Starting from July, mortgage applicants received some relief, namely, the debt service-to-income ratio (DSTI) parameter was abolished. This was a somewhat unexpected decision by the CNB. It was assumed that this might increase demand for real estate, as potential buyers would have more opportunities to obtain a mortgage loan. Additionally, this might lead to increased competition among buyers and a rise in housing prices.
As the result – the volume of issued mortgage loans increased by 16%.
In September, the Central Bank Council kept the base rates unchanged, but in terms of year-on-year dynamics, the volume of granted mortgage loans was nearly 90% higher, with a significant acceleration in year-on-year dynamics. These data were provided by Hypomonitor of the Czech National Bank. There was noted an increase in customer demand for housing loans, signaling that people were starting to adapt to the current economic situation, and perhaps, the buying interest began to recover.
In December, at the regular meeting, the Banking Council of the Czech National Bank made the decision to reduce interest rates for the first time in more than 3.5 years. The main rate from which banks earn interest decreased by a quarter of a percentage point to 6.75 percent. The head of the central bank, Ales Michl, stated that the decision to lower the rate was unanimous.

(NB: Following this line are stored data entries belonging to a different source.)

/-- A reply is valid when its lead character, source address, status, length, codes and check are right, and what follows
the length it calls for is not used (R4, R212). A reply that begins in its window, its first edge told or not (log entry
17), gives the echo delay (R9), and is taken when it is complete. A valid one inverts the address's next bit, or clears it
for an Assign (R7), and its outcome reaches the block that placed the request and the Node Table (R13): the request leaves
its entry, then its owner is told, then the Node Table, an order that is the model's inference (log entry 5). One that is
not valid, or breaks, ends the attempt: after a first attempt the second is due, or with a yield due the request is
interrupted; after a second one the outcome is reported, COLLISION for a Probe (R10, R11, R22). No bit of a Probe reply's
last byte breaks it, an inference (log entry 16). After a malformed character the line has been idle for 1 ms already (log
entry 18), so the second attempt begins at once, with the word of the pending entry of a Drive's handle and the window of
the destination (R8, R12). What begins before the window opens or after it has ended is line activity, which only begins the
gap again, and so does its end, though a window has opened meanwhile (R8, R10). At the end of an attempt the origins claim
in the order of log entry 36. That an owed Phase Mark is claimed again while the line is still BUSY, before a yield due at
the attempt's end begins, is the model's choice (log entry 55). -/
def Obligations.RepliesEndAttempts : Prop :=
  (∀ (r : Request) (l : List Byte) (st : ReplyStatus) (pl : List Byte), r.parseReply l = some (st, pl) ↔
    ∃ (b : Byte) (tail : List Byte), l = 0xA5 :: b :: (pl ++ frameCheck (b :: pl) :: tail)
      ∧ b.toNat / 16 = (match r with
        | .assign a _ => a.val + 1
        | r => r.destination)
      ∧ b.toNat % 16 = (match st with
        | .ok => 0
        | .refused => 1
        | .fault => 2
        | .noFunction => 3)
      ∧ pl.length = (match st, r with
        | .fault, _ => 1
        | .ok, .probe => 9
        | .ok, .describe .. => 6
        | .ok, .prove .. | .ok, .hail .. => 1
        | .ok, .sample .. => 4
        | _, _ => 0)
      ∧ (st = .fault → pl.head? = some 1 ∨ pl.head? = some 2)
      ∧ (∀ o a i h g, st = .ok → r = .sample o a i h g →
          (∀ w, pl[0]? = some w → w.toNat % 128 ≤ 8) ∧ ∀ q, pl[1]? = some q → q.toNat ≤ 1))
  ∧ (∀ (s : State) (r : Request) (o : ReqOutcome),
      s.reportOutcome r o = (((s.setInFlight none).updateNextBit r o).ownerOutcome r o).reportNode r o
      ∧ s.ownerOutcome r o = (match r with
        | .probe | .assign .. | .describe .. | .extend .. | .release _ true => s.bueOutcome r o
        | .drive d => s.driveOutcome d o
        | .prove .. | .sample .proving .. => s.proofOutcome o
        | .sample .confirm _ _ h g => s.confirmOutcome h g o
        | .hail a _ => match o with
          | .replied .ok pl _ => s.setSummary a (pl[0]?.getD 0)
          | _ => s
        | .releaseAll => if o = .sent then s.restartComplete else s
        | .phaseMark m on => if o = .sent ∧ on = true then s.markOnStart m else s
        | .release _ false => s)
      ∧ (r.address = none ∨ o = .sent ∨ o = .abandoned → s.reportNode r o = s)
      ∧ (∀ a, r.address = some a →
        (∀ st pl n, o = .replied st pl n → s.reportNode r o = s.heard a)
        ∧ (o = .noReply ∨ o = .checkError ∨ o = .collision → s.reportNode r o =
            if r = .hail a .fault then s.sweepFailed a else s.failed a)))
  ∧ (∀ (s : State) (f : InFlight) (n : Nat), s.hcp.inReset = false → s.tdl.line = .busy → s.tdl.orphan = none →
    s.tdl.inFlight = some f → (f.stage = .replying n ∨ ∃ a b e, f.stage = .window a b e ∧ b ≤ s.now ∧ s.now ≤ e
      ∧ n = max 1 (min 120 (s.now - a))) →
    (∃ t : State, exec .replyFirstEdge s = .next t ∧ t.tdl.inFlight = some { f with stage := .replying n }
      ∧ t.tdl.stray = false ∧ t.tdl.gapEnds = s.now + ms 1 ∧ t.fixed = s.fixed)
    ∧ (∀ l st pl, s.tdl.stray = false → f.req.parseReply l = some (st, pl) → ∃ t : State, exec (.replyComplete l) s = .next t
      ∧ t = (((s.restartGap.reportOutcome f.req (.replied st pl n)).onAttemptEnd.yieldIfDue).finish false)
      ∧ t.fixed = { s.fixed with nextBit := match f.req, f.req.address with
        | .assign x _, _ => s.tdl.nextBit.set x false
        | _, some x => s.tdl.nextBit.set x (!s.tdl.nextBit[x])
        | _, none => s.tdl.nextBit })
    ∧ (∀ c : Instr, s.tdl.stray = false → (∃ l, c = .replyComplete l ∧ f.req.parseReply l = none) ∨ c = .replyBroken false →
      (f.second = false → s.tdl.yieldDue = false → ∃ t : State, exec c s = .next t
        ∧ t.tdl.inFlight = some { f with second := true, stage := .due } ∧ t.tdl.gapEnds = s.now + ms 1
        ∧ t.fixed = s.fixed)
      ∧ (f.second = false → s.tdl.yieldDue = true → ∃ u : State, exec c s = .next (u.finish false)
        ∧ s.yieldedFrom u f s.now)
      ∧ (f.second = true → exec c s = .next (((s.restartGap.reportOutcome f.req (f.req.failedOutcome .checkError)
          ).onAttemptEnd.yieldIfDue).finish false)))
    ∧ (s.tdl.stray = false → f.second = false → s.tdl.yieldDue = false →
      let entry : Option Pend := match f.req with
        | .drive d => s.drt.pend.find? fun q => q.handle == d.handle
        | _ => none
      let r : Request := match f.req, entry with
        | .drive d, some p => .drive { d with word := p.word }
        | x, _ => x
      ∃ u t : State, exec (.replyBroken true) s = .next t ∧ t = u.finish false ∧ t.fixed = s.fixed
        ∧ t.tdl.frame = r.frame f.seq ∧ t.tdl.inFlight = some { f with
            req := r, second := true, window := s.windowOf f.req, stage := .sending (s.now + 5 * (r.frame f.seq).length) }
        ∧ u.drt.pend = (match f.req, entry with
          | .drive d, some _ => s.drt.pend.filter fun q => !(q.handle == d.handle)
          | _, _ => s.drt.pend)
        ∧ ∀ d p x, f.req = .drive d → entry = some p → s.live d.handle = some x → u.record d.handle = some { x with
            drive := x.drive.map fun y => { y with lastPlaced := some p.word } })
    ∧ (s.tdl.stray = false → f.second = false → s.tdl.yieldDue = true →
      ∃ u : State, exec (.replyBroken true) s = .next (u.finish false) ∧ s.yieldedFrom u f s.now)
    ∧ (s.tdl.stray = false → f.second = true →
      let u : State := { s with tdl := { s.tdl with gapEnds := s.now } }
      exec (.replyBroken true) s = .next (((u.reportOutcome f.req (f.req.failedOutcome .checkError)
        ).onAttemptEnd.yieldIfDue.gapPassed).finish false))
    ∧ ∃ t : State, exec .lineActivity s = .next t ∧ t.tdl.inFlight = s.tdl.inFlight ∧ t.tdl.gapEnds = s.now + ms 1
      ∧ t.fixed = s.fixed)
  ∧ (∀ (s : State) (c : Instr), s.hcp.inReset = false → s.tdl.line = .busy →
    (∀ f, s.tdl.inFlight = some f → f.stage = .due ∨ (∃ e, f.stage = .sending e)
      ∨ ∃ a b e, f.stage = .window a b e ∧ (s.now < b ∨ e < s.now)) →
    c = .replyFirstEdge ∨ c = .lineActivity ∨ (∃ l, c = .replyComplete l) ∨ (∃ m, c = .replyBroken m) →
    ∃ t : State, exec c s = .next t ∧ t.tdl.inFlight = s.tdl.inFlight ∧ t.tdl.gapEnds = s.now + ms 1 ∧ t.fixed = s.fixed
      ∧ t.tdl.stray = if c = .replyFirstEdge then true else if c = .lineActivity then s.tdl.stray else false)
  ∧ (∀ (s : State) (c : Instr), s.hcp.inReset = false → s.tdl.line = .busy → s.tdl.stray = true →
    (∃ l, c = .replyComplete l) ∨ (∃ m, c = .replyBroken m) →
    ∃ t : State, exec c s = .next t ∧ t.tdl.inFlight = s.tdl.inFlight ∧ t.tdl.gapEnds = s.now + ms 1
      ∧ t.tdl.stray = false ∧ t.fixed = s.fixed)
  ∧ ∀ s : State, s.onAttemptEnd = s.placeRetireDrives.claimOwed.provingOccasion.bueOccasion.callPass.callDrain

/-! ### Nodes, deadlines and the frontier -/

/-- The presence tick starts again and changes no entry; it places a Hail to each node silent for 250 ms that has none in
the queue, in chain order while there is room, and none while a link restart holds the entries (R58). A held address becomes
free (R48); the frontier timer stops and its Probe is placed in the routine class (R46), or held while a request of the
engine's stands, which R83 leaves to inference (log entry 21). A passed confirm deadline calls for a scheduling pass. The
due records of a pass come by deadline and handle; a phased one takes its phase-wait mark and the others' Samples are
claimed, until the own count is 4 or the class is full, where one stays unplaced (R162, R164). A Sample taken out of the
queue leaves the own count and stays unplaced, and the next pass claims it again before the due records, whatever has become
of its record (R163); several claim in rising handle order (log entry 24), and a pass that begins with the own count at 4
claims none, while a phased record still takes its mark (log entry 38): both the model's inference. A phased record's Sample
is claimed at its ON start, and its mark is cleared when it stops being phased (R164). A Phase Mark ON that is SENT is the
ON start of each lamp driven FLASH on a channel that it names (R100), in rising handle order (log entry 46). The timers in a
quiet engine; that the clock stands at a timer's moment at the earliest is the model's choice (log entry 2). -/
def Obligations.NodeAndFrontierTimers : Prop :=
  (∀ s : State, s.ntab.nodesKept →
    let due := s.ntab.nodes.filter fun n => (n.state == .live || n.state == .suspect)
      && decide (ms 250 ≤ n.heard.value s.now) && !s.queued (Request.isHailTo n.address)
    (s.ntab.hold = true → s.tick.tdl = s.tdl)
    ∧ (s.ntab.hold = false → s.tdl.line ≠ .down → s.tick.tdl.routine = s.tdl.routine
        ++ (due.take (24 - s.routineEntries)).map fun n => .hail n.address .none))
  ∧ (∀ s : State,
    (∀ h : Handle, h ∈ s.dueRecords ↔ ∃ c e, (s.slot h).confirm = some c ∧ c.deadline = .running e ∧ e ≤ s.now
      ∧ (s.slot h).sampleMark = .clear ∧ c.phaseWait = false)
    ∧ s.dueRecords.Pairwise (fun a b => ∃ x y, s.deadlineOf a = some x ∧ s.deadlineOf b = some y
        ∧ (x < y ∨ x = y ∧ a < b)))
  ∧ (∀ (s : State) (h : Handle) (r : Record) (a : Addr), s.live h = some r → r.address = some a →
    s.claimSample h = s.claimSampleTo h a r.index (s.slot h).gen)
  ∧ (∀ (s : State) (h : Handle) (a : Addr) (i : FnIndex) (gen : Byte),
    let sample : Request := .sample .confirm a i h gen
    let t := s.claimSampleTo h a i gen
    (s.tdl.line ≠ .down → s.routineEntries < 24 → t.1.tdl = { s.tdl with routine := s.tdl.routine ++ [sample] }
      ∧ (t.1.slot h).sampleMark = .queued ∧ t.1.csch.own = s.csch.own + 1 ∧ (t.2 = true ↔ s.csch.own + 1 < 4))
    ∧ (s.tdl.line ≠ .down → 24 ≤ s.routineEntries → t = (s.setMark h (.unplaced a i gen), false))
    ∧ ((s.slot h).sampleMark = .unplaced a i gen → s.claimSampleAgain h = t)
    ∧ s.refuseBack sample = (s.setMark h (.unplaced a i gen)).setOwn (s.csch.own - 1))
  ∧ (∀ (s : State) (h : Handle) (r : Record), s.live h = some r →
    (s.lampPhased r = true ↔ r.cls = .lamp ∧ r.overloadHeld = false
      ∧ ∃ x, r.tie = some x ∧ s.demanded x = true ∧ s.phased x = true)
    ∧ (s.lampPhased r = true → State.passOne (s, true) h = (s.modifyConfirm h fun c => { c with phaseWait := true }, true))
    ∧ (s.lampPhased r = false → s.csch.own < 4 → State.passOne (s, true) h = s.claimSample h)
    ∧ (4 ≤ s.csch.own → State.passUnplaced (s, true) h = (s, true)
      ∧ (s.lampPhased r = false → State.passOne (s, true) h = (s, true)))
    ∧ (s.csch.own < 4 → State.passUnplaced (s, true) h = s.claimSampleAgain h)
    ∧ State.passOne (s, false) h = (s, false) ∧ State.passUnplaced (s, false) h = (s, false))
  ∧ (∀ s : State,
    let old := (List.finRange 96).filter fun h => match (s.slot h).sampleMark with
      | .unplaced .. => true
      | _ => false
    let x := old.foldl State.passUnplaced (s, true)
    s.pass = (x.1.dueRecords.foldl State.passOne x).1 ∧ (s.csch.own ≤ 4 → s.pass.csch.own ≤ 4)
    ∧ s.callPass.passIfDue = ({ s with agenda := { s.agenda with pass := false } } : State).pass)
  ∧ (∀ (s : State) (h : Handle) (e : Nat),
    (s.deadlineOf h = some e ↔ ∃ c, (s.slot h).confirm = some c ∧ c.deadline = .running e)
    ∧ s.onStart h = (s.proofOnStart h).confirmOnStart h)
  ∧ (∀ (s : State) (m : BitVec 4),
    let lights (u : State) (h : Handle) : Bool := match u.live h with
      | some r => r.cls == .lamp && (match r.tie with
        | some x => (match u.asks x false with
          | .flash .flL => m.getLsbD 0
          | .flash .flR => m.getLsbD 1
          | .flash .flB => m.getLsbD 2
          | .flash .flV => m.getLsbD 3
          | _ => false)
        | none => false)
      | none => false
    s.markOnStart m = (List.finRange 96).foldl (fun u h => if lights u h then u.onStart h else u) s)
  ∧ (∀ (s : State) (h : Handle) (c : ConfirmEntry), (s.slot h).confirm = some c →
    (c.phaseWait = false ∨ 4 ≤ s.csch.own → s.confirmOnStart h = s)
    ∧ (c.phaseWait = true → s.csch.own < 4 → s.confirmOnStart h
      = ((s.modifyConfirm h fun x => { x with phaseWait := false }).claimSample h).1.callPass)
    ∧ (s.phaseWaitCheck.slot h).confirm = some { c with phaseWait := c.phaseWait && (s.live h).any s.lampPhased })
  ∧ ∀ (s : State) (e : Nat), s.hcp.inReset = false → s.engineQuiet →
    (s.ntab.tick = .running e → ∃ t : State, exec .presenceTick s = .next t
      ∧ t = (s.advanceTo e).tick.finish false ∧ t.ntab = { s.ntab with tick := .running (max s.now e + ms 10) }
      ∧ t.bue = s.bue ∧ t.fixed = { s.fixed with now := max s.now e })
    ∧ (∀ a : Addr, s.bue.held.find? (fun x => x.1 == a) = some (a, e) → ∃ t : State,
      exec (.addressHoldExpiry a) s = .next t ∧ t.bue.held = s.bue.held.filter (fun x => !(x.1 == a))
      ∧ t.fixed = { s.fixed with now := max s.now e })
    ∧ (s.bue.frontier = .running e → ∃ t : State, exec .frontierTimerExpiry s = .next t
      ∧ t.bue.frontier = .stopped ∧ t.bue.state = s.bue.state
      ∧ (s.bue.request ≠ .none → t.bue = { s.bue with frontier := .stopped, frontierHeld := true })
      ∧ (s.bue.request = .none → s.tdl.line ≠ .down → s.routineEntries < 24 → t.bue.request = .queued
        ∧ ∃ u : State, t = u.finish false ∧ u.tdl = { s.tdl with routine := s.tdl.routine ++ [.probe] })
      ∧ t.fixed = { s.fixed with now := max s.now e })
    ∧ (∀ h : Handle, s.deadlineOf h = some e → ∃ t : State, exec (.confirmDeadline h) s = .next t
      ∧ t = (s.advanceTo e).callPass.finish false ∧ t.bue = s.bue ∧ t.ntab = s.ntab
      ∧ t.fixed = { s.fixed with now := max s.now e })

Conditions for reducing interest rates exist – inflation is steadily slowing down, last recorded at 7.3% in November, and therefore, it can be expected that in the first half of next year, it will approach the central bank’s target level of 2%. The CNB also has a “range of acceptable values” where inflation is already acceptable for it, namely one percentage point on both sides of the target value. “The Bank’s Board expects inflation to significantly decrease next year,” Michl said at the press conference.
“We still see the risk that it might not be two but around three percent, hence the logic of cautiously lowering the interest rate. We are looking beyond January, looking a year or more ahead, where we see very low inflation on the horizon but more likely at the upper end of the allowable range,” Michl added.